> [Problem] Return only what lies between the first line of the entries and the line containing "(R204, R206). -/", both lines included.

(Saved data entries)
◇ ◇ ◇ ◇ ◇

-- ==== Sys2Proof/Machine/Contexts.lean ====
section
/-! DEFINITION. Reception contexts: work orders and placement, opening, confirmation, partners, retention, cancellation, sweeps and the
ways a context ends (chapters 7 and 8, R23, R24, R27, R31). -/

namespace Sys2Proof.Machine

/-! ### Work orders (R27, R31, R134, R193, R194) -/

/-- Cycles a scull completes in a stroke: 9,600 × N on SYN_C, 9,600 on the reference (R20, R134). -/
def State.scullCycles (s : State) : Nat := if s.synIs 0 .locked then strokeLen * (s.synth 0).n else strokeLen

/-- Retained samples of blocks. -/
def heldSamples (l : List Held) : Nat := (l.map (·.blk.count)).sum

/-- Retained blocks that a sweep reads: those of its context, then the tail (R204, R206). -/
def Ctx.sweepBlocks (c : Ctx) : List Held := c.kept ++ c.tail

/-- A re-run has a retained block to process; a sweep has one (R202, R204). -/
def Ctx.rerunDue (c : Ctx) : Bool := c.rerun.any fun p => decide (p.pos < c.kept.length)
def Ctx.sweepDue (c : Ctx) : Bool := c.sweep.any fun p => decide (p.pos < c.sweepBlocks.length)

/-- The sculls that hold the orders of a context's re-run and sweep. -/
def Ctx.paceSculls (c : Ctx) : List Nat :=
  (if c.rerunDue then (c.rerun.bind (·.scull)).toList else []) ++ (if c.sweepDue then (c.sweep.bind (·.scull)).toList else [])

/-- Work orders of a context on a scull: one for each block it has not finished, one for a re-run and one for a sweep (R193). -/
def Ctx.ordersOn (c : Ctx) (scull : Nat) : Nat :=
  (c.blocks.filter fun h => h.scull == some scull).length + (c.paceSculls.filter (· == scull)).length

/-- Work orders outstanding on a scull (R31). -/
def State.ordersOf (s : State) (scull : Nat) : Nat :=
  (s.rx.ctxs.map fun e => e.2.ordersOn scull).sum + (s.rx.orders.filter fun o => o.scull == scull).length

/-- Cycles of a work order of a context over `n` samples (R194). A sweep is charged as a confirmed 2-GFSK context: the table has no row
for it (log 50). -/
def State.orderCost (s : State) (c : Ctx) (n : Nat) : Nat :=
  let set := s.cfg.active
  let pair := lanePair set c.lane
  match c.st with
  | .gambit => 400 + n * (if s.offered pair false && s.offered pair true then 22 else 12)
  | .confirmed => 300 + n * (if profMod4 set c.profile then 13 else 10)
  | _ => 300 + n * 10

/-- Class of a context's work under R27 (R176, R202, R204, R205). -/
def Ctx.workClass (c : Ctx) : Nat :=
  if c.sweep.isSome then 6
  else match c.st with
    | .gambit => if c.sweepCtx then 6 else 5
    | .confirmed => if c.cancelled then 4 else 3
    | _ => 3

/-- Lane-sample instant at which the last symbol of a context ends, once its length is known (R167, R195). -/
def State.extentEnd (s : State) (c : Ctx) : Option Nat :=
  match c.endAt with
  | some e => some e
  | none => c.need.map fun n => c.syncAt + symCycles s.cfg.active c.profile n

/-- Samples of the next order of a re-run or a sweep: whole blocks until 1,200 samples are reached (R202). -/
def orderSamples : (left : Nat) → List Held → Nat
  | _, [] => 0
  | left, h :: l => if left ≤ h.blk.count then h.blk.count else h.blk.count + orderSamples (left - h.blk.count) l

/-- Cycles of a context's final work order, quality figures and stream, once the blocks it holds reach the end of its telegram (R194). -/
def State.finalCost (s : State) (c : Ctx) : Nat :=
  let reach := match (c.kept ++ c.blocks).getLast? with | some h => strokeLen * (h.blk.stroke + 1) | none => 0
  match c.need, s.extentEnd c with
  | some n, some e => if c.st == .confirmed && decide (e ≤ reach) then 2000 + 40 * n else 0
  | _, _ => 0

/-- Cycles of a context's outstanding work: its blocks, the next order of a re-run, the next order of a sweep (R194). -/
def State.ctxCost (s : State) (c : Ctx) : Nat :=
  (c.blocks.map fun h => s.orderCost c h.blk.count).sum
    + (match c.rerun with | some p => if c.rerunDue then s.orderCost c (orderSamples 1200 (c.kept.drop p.pos)) else 0 | none => 0)
    + (match c.sweep with | some p => if c.sweepDue then s.orderCost c (orderSamples 1200 (c.sweepBlocks.drop p.pos)) else 0 | none => 0)
    + s.finalCost c

/-- Forecast load of a scull in cycles over the classes up to `upTo` (R194), with the work that is not a context's. -/
def State.loadOf (s : State) (scull upTo : Nat) : Nat :=
  (s.rx.ctxs.map fun e => if e.2.scull == scull && e.2.workClass ≤ upTo then s.ctxCost e.2 else 0).sum
    + (s.rx.orders.map fun o => if o.scull == scull && o.cls ≤ upTo then o.cycles else 0).sum

/-- Sculls of Molrel crews (R18). -/
def State.molrelSculls (s : State) : List Nat :=
  (List.range 64).filter fun c => s.crewIs (c / 8) .molrel && !s.mem.badSculls.contains c

/-- The class from which work is shed: 8 when nothing is. A crew cannot finish its work by the due catch when the load on its sculls is
more than they complete in a stroke (R27; log 50). -/
def State.shedClass (s : State) : Nat :=
  let of (crew : Nat) : Nat :=
    let mine := s.molrelSculls.filter fun c => c / 8 == crew
    let cap := mine.length * s.scullCycles
    let load (k : Nat) : Nat := (mine.map fun c => s.loadOf c k).sum
    if load 7 ≤ cap then 8 else if load 6 ≤ cap then 7 else if load 5 ≤ cap then 6 else 5
  (List.range 8).foldl (fun m c => min m (of c)) 8

/-- Of the sculls that qualify, that with the lowest load, then the lowest number (R193). -/
def State.leastLoaded (s : State) (ok : Nat → Bool) : Option Nat :=
  (s.molrelSculls.filter ok).foldl
    (fun m c => match m with
      | none => some c
      | some d => if s.loadOf c 7 < s.loadOf d 7 then some c else some d) none

/-- A scull that may take a new context: fewer than 32 contexts and at least 3 free work-order credits (R193). -/
def State.scullFree (s : State) (c : Nat) : Bool :=
  (s.rx.ctxs.filter fun e => e.2.scull == c).length < 32 && s.ordersOf c + 3 ≤ 32

/-- The scull that takes a new context (R193). -/
def State.placeScull (s : State) : Option Nat := s.leastLoaded s.scullFree

/-- The scull that takes a work order meant for one of them: that one while it has a credit, else another Molrel scull that has one;
none when no scull has (R30, R31). Among others the least loaded is taken (log 141). -/
def State.placeOrder (s : State) (scull : Nat) : Option Nat :=
  if s.ordersOf scull < 32 then some scull else s.leastLoaded fun c => s.ordersOf c < 32

/-- Orders of a context that found no credit are issued once there is one: its blocks, then its re-run, then its sweep (R31). -/
def State.issueCtx (s : State) (i : Nat) : State :=
  let s1 := s.each (List.range (s.ctx i).blocks.length) fun s k =>
    let c := s.ctx i
    s.onCtx i fun x => { x with blocks := modifyAt (fun h => if h.scull.isNone then { h with scull := s.placeOrder c.scull } else h) x.blocks k }
  let s2 := s1.onCtx i fun c => { c with rerun := c.rerun.map fun p => if c.rerunDue && p.scull.isNone then { p with scull := s1.placeOrder c.scull } else p }
  s2.onCtx i fun c => { c with sweep := c.sweep.map fun p => if c.sweepDue && p.scull.isNone then { p with scull := s2.placeOrder c.scull } else p }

◇ ◇ ◇ ◇ ◇

> [Answer section]
-- ==== Sys2Proof/Machine/Contexts.lean ====
section
/-! DEFINITION. Reception contexts: work orders and placement, opening, confirmation, partners, retention, cancellation, sweeps and the
ways a context ends (chapters 7 and 8, R23, R24, R27, R31). -/

namespace Sys2Proof.Machine

/-! ### Work orders (R27, R31, R134, R193, R194) -/

/-- Cycles a scull completes in a stroke: 9,600 × N on SYN_C, 9,600 on the reference (R20, R134). -/
def State.scullCycles (s : State) : Nat := if s.synIs 0 .locked then strokeLen * (s.synth 0).n else strokeLen

/-- Retained samples of blocks. -/
def heldSamples (l : List Held) : Nat := (l.map (·.blk.count)).sum

/-- Retained blocks that a sweep reads: those of its context, then the tail (R204, R206). -/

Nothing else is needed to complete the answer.